(Material for this task Opens)

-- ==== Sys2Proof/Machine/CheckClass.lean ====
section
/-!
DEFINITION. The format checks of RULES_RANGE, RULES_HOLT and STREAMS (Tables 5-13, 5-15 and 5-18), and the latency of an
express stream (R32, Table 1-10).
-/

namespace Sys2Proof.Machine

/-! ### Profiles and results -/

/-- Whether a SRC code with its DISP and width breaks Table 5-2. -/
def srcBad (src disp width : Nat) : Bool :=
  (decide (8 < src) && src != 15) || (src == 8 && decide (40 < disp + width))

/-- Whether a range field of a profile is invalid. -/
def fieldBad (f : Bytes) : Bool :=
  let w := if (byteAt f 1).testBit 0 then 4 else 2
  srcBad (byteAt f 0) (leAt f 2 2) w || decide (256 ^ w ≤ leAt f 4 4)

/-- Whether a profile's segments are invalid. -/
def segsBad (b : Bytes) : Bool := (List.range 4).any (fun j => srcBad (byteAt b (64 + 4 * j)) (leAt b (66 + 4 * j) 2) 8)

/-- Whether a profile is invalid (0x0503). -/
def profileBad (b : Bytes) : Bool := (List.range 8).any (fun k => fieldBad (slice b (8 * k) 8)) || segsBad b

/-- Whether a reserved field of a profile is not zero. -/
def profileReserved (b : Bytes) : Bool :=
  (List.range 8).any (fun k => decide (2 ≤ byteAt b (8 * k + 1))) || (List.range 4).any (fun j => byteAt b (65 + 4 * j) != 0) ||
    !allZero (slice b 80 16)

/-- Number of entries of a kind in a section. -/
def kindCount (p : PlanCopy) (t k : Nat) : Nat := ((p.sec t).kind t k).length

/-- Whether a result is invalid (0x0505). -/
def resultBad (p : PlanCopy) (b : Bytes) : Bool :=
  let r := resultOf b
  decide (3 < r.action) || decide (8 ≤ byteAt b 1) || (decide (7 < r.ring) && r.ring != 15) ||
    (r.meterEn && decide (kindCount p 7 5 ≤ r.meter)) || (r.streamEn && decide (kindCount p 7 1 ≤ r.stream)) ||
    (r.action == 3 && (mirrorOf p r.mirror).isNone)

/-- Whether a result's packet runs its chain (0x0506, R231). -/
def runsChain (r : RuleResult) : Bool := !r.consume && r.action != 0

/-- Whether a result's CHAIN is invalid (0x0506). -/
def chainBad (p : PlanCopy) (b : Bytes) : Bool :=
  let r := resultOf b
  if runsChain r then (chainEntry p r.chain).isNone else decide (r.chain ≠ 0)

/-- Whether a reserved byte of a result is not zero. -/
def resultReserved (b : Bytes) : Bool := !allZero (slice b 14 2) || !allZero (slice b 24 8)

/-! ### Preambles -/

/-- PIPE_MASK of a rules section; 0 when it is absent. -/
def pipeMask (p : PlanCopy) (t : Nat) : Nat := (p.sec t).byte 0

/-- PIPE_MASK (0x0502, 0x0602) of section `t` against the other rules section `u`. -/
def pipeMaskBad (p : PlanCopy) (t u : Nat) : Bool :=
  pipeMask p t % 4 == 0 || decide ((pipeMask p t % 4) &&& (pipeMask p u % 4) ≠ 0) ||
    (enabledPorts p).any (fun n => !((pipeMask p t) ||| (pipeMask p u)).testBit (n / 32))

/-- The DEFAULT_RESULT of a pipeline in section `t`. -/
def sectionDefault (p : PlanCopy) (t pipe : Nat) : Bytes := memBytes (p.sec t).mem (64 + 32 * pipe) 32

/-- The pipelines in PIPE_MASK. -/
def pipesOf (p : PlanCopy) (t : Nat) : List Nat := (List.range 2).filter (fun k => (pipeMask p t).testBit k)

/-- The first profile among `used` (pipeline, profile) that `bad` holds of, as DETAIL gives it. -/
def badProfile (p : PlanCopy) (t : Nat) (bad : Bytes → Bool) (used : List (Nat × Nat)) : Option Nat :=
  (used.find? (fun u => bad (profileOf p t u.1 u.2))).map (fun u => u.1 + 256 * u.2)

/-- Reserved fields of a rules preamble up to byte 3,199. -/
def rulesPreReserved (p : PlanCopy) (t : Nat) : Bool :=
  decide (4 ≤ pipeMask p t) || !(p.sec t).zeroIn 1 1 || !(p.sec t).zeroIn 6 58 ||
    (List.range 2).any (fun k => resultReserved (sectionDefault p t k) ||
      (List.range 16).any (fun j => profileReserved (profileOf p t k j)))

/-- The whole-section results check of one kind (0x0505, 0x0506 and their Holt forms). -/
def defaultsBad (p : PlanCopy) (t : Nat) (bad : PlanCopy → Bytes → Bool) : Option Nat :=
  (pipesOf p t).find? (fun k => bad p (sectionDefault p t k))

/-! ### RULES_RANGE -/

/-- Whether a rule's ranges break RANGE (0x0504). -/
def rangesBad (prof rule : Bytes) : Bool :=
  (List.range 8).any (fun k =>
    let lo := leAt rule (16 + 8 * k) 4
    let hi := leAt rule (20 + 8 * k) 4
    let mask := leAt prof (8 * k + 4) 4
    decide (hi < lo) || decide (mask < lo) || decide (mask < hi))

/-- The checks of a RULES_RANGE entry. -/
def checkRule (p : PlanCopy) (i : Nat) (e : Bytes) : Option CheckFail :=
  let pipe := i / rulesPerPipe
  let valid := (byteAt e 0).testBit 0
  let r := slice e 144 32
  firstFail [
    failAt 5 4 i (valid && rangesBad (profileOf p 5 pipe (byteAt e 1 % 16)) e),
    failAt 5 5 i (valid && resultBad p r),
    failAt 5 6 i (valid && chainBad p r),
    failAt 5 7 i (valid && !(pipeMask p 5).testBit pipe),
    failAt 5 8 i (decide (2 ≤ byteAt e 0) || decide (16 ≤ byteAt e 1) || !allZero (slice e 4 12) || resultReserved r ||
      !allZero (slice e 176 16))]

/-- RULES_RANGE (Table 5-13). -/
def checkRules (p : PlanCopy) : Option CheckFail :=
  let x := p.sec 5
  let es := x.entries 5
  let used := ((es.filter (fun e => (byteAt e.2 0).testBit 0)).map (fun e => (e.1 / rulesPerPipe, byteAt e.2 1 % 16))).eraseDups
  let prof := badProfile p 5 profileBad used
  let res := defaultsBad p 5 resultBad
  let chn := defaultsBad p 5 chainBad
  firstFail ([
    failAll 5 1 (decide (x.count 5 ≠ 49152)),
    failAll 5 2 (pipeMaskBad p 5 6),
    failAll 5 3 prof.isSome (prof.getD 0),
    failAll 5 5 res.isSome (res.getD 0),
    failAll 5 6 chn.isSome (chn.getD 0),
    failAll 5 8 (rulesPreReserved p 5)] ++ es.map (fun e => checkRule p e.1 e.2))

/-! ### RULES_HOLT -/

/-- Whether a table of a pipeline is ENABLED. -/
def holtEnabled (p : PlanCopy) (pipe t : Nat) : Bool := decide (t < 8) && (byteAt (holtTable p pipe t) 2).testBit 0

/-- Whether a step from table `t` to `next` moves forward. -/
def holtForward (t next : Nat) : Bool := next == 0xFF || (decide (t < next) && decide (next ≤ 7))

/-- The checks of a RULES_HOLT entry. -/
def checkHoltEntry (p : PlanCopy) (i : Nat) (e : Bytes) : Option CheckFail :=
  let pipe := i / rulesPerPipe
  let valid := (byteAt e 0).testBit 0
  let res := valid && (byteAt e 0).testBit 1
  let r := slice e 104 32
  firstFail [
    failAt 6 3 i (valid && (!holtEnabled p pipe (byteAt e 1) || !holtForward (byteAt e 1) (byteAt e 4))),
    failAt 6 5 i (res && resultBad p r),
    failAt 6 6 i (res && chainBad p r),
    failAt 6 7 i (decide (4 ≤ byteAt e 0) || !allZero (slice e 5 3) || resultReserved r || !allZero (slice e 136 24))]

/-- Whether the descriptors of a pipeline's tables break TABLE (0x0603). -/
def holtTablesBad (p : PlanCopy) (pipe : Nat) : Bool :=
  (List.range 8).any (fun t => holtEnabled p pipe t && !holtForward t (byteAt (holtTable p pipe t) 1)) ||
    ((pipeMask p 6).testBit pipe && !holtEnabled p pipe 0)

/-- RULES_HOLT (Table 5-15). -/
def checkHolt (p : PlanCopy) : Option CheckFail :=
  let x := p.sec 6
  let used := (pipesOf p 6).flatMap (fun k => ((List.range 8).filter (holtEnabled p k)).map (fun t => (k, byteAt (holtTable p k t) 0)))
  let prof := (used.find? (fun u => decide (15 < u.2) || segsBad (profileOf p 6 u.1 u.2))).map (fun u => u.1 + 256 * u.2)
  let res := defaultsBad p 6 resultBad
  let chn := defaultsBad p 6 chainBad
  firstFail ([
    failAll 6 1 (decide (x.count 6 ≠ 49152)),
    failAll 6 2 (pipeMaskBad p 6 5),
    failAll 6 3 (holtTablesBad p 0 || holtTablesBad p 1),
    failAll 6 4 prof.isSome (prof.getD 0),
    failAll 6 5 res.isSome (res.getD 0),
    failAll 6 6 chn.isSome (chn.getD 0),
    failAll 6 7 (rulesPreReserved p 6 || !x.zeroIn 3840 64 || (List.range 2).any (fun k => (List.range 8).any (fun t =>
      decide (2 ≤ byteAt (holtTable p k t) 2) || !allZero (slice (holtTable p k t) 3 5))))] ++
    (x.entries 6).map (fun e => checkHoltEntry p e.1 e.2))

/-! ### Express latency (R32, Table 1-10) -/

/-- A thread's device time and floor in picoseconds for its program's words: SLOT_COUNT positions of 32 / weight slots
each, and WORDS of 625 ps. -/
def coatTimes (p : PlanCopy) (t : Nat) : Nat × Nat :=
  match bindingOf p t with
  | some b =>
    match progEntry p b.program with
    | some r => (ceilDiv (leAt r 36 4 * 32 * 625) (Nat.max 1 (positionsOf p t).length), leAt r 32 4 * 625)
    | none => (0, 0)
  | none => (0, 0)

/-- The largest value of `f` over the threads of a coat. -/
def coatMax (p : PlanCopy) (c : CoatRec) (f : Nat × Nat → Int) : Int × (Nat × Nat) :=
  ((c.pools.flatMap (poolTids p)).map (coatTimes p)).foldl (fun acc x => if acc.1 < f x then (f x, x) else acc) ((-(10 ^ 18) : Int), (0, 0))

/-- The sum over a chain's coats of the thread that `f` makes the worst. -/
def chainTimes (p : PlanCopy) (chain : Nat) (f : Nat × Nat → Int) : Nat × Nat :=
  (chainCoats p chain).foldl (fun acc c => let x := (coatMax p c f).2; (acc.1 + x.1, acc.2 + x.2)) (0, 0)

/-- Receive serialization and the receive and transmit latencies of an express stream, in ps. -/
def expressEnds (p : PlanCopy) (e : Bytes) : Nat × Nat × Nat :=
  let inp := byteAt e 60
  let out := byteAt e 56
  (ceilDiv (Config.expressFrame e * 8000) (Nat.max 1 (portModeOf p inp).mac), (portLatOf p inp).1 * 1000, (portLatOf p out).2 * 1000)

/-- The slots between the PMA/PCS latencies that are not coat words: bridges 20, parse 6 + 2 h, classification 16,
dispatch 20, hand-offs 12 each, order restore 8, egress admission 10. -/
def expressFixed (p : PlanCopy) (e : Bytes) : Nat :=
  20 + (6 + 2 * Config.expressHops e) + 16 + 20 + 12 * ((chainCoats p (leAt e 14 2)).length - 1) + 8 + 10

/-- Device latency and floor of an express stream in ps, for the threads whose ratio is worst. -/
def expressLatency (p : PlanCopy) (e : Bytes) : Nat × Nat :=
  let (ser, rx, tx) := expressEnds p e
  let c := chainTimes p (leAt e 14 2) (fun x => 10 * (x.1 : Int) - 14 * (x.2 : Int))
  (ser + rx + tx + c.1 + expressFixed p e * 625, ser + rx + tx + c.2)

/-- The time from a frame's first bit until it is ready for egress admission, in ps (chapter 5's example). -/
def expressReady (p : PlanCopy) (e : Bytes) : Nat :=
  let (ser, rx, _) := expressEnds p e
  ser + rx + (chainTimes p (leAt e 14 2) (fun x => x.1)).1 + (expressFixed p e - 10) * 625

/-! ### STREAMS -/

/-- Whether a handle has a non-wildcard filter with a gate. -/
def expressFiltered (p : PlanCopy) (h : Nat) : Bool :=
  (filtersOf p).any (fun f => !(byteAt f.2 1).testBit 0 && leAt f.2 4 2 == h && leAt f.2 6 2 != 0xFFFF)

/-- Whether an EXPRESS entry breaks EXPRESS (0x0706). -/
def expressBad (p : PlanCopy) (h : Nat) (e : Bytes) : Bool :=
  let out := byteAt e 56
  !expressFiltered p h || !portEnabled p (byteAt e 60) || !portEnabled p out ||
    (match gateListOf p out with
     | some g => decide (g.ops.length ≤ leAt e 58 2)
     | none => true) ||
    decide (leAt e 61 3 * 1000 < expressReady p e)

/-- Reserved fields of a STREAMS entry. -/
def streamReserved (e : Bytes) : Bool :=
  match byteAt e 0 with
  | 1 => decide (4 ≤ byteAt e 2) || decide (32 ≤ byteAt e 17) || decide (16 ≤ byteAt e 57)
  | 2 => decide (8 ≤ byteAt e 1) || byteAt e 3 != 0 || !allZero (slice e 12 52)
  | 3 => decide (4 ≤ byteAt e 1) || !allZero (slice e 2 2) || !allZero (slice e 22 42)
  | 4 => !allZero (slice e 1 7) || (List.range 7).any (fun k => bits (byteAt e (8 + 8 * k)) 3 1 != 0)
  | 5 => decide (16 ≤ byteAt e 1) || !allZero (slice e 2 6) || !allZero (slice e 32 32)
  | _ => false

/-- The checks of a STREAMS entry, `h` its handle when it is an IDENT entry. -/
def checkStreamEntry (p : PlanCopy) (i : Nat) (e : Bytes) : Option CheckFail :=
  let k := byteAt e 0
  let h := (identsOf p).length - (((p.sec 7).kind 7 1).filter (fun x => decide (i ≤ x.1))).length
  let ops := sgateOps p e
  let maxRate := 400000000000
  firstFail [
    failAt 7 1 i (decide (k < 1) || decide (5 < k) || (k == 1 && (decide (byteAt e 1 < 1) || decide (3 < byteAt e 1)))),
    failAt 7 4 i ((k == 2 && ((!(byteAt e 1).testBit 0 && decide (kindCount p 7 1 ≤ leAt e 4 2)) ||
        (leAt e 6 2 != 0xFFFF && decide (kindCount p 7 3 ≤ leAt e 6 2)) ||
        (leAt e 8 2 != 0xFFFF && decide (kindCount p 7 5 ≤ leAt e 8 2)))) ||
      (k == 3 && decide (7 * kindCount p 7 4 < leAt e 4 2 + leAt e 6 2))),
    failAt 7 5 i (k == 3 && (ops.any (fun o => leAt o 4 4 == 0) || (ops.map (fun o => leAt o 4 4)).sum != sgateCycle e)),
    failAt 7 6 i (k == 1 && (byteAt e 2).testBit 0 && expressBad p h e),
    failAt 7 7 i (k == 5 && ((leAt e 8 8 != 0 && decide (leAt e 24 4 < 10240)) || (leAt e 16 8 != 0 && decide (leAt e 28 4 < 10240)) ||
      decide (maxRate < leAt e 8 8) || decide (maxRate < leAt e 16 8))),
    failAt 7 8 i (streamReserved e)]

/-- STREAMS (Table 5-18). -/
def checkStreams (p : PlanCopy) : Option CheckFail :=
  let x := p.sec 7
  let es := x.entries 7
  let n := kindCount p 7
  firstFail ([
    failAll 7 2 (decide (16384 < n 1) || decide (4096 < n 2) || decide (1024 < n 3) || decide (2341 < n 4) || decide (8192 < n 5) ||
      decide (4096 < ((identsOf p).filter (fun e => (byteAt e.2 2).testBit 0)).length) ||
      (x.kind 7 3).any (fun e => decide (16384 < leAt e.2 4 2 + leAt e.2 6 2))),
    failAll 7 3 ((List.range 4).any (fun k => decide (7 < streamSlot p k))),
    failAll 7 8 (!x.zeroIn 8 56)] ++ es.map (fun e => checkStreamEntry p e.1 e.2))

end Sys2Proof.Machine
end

(Material for this task Closes)
(Material for this task Opens)

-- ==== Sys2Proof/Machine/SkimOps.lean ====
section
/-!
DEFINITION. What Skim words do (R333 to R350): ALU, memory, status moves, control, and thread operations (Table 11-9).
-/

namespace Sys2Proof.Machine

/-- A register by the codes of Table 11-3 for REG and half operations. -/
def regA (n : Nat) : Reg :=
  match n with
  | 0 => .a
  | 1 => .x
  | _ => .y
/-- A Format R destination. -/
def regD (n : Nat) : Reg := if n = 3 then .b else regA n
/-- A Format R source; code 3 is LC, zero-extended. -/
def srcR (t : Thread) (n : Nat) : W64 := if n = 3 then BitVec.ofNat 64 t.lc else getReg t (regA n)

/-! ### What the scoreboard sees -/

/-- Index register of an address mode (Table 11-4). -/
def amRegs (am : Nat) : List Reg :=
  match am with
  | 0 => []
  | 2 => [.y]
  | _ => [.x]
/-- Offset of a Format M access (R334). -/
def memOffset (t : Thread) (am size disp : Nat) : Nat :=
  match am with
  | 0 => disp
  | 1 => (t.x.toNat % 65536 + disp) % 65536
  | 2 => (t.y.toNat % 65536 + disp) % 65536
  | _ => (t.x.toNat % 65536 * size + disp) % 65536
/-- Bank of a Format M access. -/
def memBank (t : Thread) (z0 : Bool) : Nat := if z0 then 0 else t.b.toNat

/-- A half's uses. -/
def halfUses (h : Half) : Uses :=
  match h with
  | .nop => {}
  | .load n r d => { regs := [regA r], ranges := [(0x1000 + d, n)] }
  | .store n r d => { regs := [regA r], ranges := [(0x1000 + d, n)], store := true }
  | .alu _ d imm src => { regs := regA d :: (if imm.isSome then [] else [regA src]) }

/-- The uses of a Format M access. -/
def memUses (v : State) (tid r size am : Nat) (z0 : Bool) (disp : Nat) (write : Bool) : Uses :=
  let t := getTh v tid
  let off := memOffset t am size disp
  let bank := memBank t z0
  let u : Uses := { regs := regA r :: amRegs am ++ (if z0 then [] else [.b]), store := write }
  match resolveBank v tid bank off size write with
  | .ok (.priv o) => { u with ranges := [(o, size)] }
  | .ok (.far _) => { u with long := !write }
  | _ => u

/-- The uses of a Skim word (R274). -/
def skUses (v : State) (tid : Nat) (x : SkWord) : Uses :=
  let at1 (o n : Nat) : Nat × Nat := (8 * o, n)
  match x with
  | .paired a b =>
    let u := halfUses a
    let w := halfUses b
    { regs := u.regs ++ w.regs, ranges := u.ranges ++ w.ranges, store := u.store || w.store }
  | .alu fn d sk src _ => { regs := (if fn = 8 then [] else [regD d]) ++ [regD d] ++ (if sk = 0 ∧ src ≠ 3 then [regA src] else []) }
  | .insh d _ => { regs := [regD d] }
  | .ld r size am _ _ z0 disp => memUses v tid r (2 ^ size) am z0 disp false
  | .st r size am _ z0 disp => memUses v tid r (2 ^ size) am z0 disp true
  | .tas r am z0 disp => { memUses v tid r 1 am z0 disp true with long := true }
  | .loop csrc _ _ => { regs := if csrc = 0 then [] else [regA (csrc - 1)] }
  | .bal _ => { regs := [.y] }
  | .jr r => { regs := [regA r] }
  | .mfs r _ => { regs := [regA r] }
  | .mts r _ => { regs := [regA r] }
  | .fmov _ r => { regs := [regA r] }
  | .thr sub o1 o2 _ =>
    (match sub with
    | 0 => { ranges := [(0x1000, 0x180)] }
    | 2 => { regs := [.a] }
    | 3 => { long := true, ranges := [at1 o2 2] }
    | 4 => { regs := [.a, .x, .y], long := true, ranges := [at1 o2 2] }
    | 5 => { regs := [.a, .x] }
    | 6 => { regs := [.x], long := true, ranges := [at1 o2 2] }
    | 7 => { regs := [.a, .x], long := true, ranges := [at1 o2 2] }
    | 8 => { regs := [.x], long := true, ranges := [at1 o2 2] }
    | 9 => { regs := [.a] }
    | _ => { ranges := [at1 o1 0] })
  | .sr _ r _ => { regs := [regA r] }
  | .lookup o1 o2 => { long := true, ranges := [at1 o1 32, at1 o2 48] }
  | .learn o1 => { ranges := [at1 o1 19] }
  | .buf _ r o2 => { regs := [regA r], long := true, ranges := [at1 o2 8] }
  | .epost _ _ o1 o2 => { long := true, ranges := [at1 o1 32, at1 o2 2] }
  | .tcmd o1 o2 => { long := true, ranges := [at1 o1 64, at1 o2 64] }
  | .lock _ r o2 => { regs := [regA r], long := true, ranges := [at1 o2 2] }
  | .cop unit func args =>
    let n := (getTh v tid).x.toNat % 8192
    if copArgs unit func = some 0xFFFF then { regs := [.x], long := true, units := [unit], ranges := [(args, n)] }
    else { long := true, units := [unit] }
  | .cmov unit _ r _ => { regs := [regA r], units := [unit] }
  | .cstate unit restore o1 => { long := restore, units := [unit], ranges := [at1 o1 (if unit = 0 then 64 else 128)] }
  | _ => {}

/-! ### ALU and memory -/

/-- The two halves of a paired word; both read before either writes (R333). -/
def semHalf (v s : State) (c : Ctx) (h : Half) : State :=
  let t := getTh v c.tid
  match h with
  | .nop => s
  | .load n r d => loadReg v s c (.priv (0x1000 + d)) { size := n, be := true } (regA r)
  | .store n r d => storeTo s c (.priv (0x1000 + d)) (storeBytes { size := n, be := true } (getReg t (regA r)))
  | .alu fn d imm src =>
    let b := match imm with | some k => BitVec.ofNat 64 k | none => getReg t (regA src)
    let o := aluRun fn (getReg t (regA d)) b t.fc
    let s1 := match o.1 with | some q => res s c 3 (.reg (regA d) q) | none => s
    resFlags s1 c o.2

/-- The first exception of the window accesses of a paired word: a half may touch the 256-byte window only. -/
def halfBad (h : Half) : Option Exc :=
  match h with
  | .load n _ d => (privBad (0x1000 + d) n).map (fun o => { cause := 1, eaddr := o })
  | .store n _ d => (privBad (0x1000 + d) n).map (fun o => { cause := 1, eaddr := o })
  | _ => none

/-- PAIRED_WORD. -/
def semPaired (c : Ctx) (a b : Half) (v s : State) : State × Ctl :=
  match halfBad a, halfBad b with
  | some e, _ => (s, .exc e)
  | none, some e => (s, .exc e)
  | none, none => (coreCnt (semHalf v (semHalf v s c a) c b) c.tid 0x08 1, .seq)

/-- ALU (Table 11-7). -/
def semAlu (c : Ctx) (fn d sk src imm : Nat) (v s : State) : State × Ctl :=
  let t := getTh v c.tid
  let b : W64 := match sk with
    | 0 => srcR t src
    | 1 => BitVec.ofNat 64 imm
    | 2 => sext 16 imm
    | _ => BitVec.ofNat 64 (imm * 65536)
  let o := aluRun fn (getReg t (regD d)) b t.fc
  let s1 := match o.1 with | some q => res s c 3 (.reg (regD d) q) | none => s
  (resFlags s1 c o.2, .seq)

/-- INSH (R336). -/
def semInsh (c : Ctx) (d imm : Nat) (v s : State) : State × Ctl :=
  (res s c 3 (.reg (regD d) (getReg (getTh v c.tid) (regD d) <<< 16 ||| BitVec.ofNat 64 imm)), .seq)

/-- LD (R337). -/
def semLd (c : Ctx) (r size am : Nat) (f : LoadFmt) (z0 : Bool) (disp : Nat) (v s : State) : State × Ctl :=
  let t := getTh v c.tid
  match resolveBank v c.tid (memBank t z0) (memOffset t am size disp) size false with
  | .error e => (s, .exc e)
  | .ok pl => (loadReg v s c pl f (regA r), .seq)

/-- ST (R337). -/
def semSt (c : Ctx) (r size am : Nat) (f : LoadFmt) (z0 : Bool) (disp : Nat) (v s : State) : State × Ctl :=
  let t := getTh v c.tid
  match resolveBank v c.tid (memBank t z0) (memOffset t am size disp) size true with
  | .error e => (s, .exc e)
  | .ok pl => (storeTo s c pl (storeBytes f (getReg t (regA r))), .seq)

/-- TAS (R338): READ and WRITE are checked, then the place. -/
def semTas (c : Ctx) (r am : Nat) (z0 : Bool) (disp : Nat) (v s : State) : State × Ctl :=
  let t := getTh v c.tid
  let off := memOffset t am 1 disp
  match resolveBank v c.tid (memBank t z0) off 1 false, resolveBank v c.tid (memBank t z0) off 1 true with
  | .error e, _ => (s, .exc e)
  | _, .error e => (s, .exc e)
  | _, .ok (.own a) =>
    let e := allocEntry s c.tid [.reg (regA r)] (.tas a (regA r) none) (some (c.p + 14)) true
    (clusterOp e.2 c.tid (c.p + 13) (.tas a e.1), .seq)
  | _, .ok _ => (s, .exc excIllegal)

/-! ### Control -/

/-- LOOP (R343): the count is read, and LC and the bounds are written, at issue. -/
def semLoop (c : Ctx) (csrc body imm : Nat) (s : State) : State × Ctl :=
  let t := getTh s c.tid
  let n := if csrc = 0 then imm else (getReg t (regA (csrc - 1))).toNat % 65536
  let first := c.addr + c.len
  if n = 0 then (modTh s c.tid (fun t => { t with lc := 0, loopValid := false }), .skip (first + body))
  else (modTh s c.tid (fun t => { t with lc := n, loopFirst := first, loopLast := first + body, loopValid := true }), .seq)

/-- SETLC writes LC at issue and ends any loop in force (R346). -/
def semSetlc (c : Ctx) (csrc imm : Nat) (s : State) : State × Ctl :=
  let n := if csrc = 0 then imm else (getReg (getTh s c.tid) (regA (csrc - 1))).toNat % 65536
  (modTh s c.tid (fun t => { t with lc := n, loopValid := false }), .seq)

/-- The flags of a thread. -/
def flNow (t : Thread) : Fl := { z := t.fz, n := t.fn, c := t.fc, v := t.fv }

(Material for this task Closes)

• **Assignment**: Of the entries above, repeat exactly the lines from the line with "-- ==== Sys2Proof/Machine/CheckClass.lean" through the line with "is invalid. -/", both of them included.

• **Reply to the task**:
-- ==== Sys2Proof/Machine/CheckClass.lean ====
section
/-!
DEFINITION. The format checks of RULES_RANGE, RULES_HOLT and STREAMS (Tables 5-13, 5-15 and 5-18), and the latency of an
express stream (R32, Table 1-10).
-/

namespace Sys2Proof.Machine

/-! ### Profiles and results -/

/-- Whether a SRC code with its DISP and width breaks Table 5-2. -/
def srcBad (src disp width : Nat) : Bool :=
  (decide (8 < src) && src != 15) || (src == 8 && decide (40 < disp + width))

/-- Whether a range field of a profile is invalid. -/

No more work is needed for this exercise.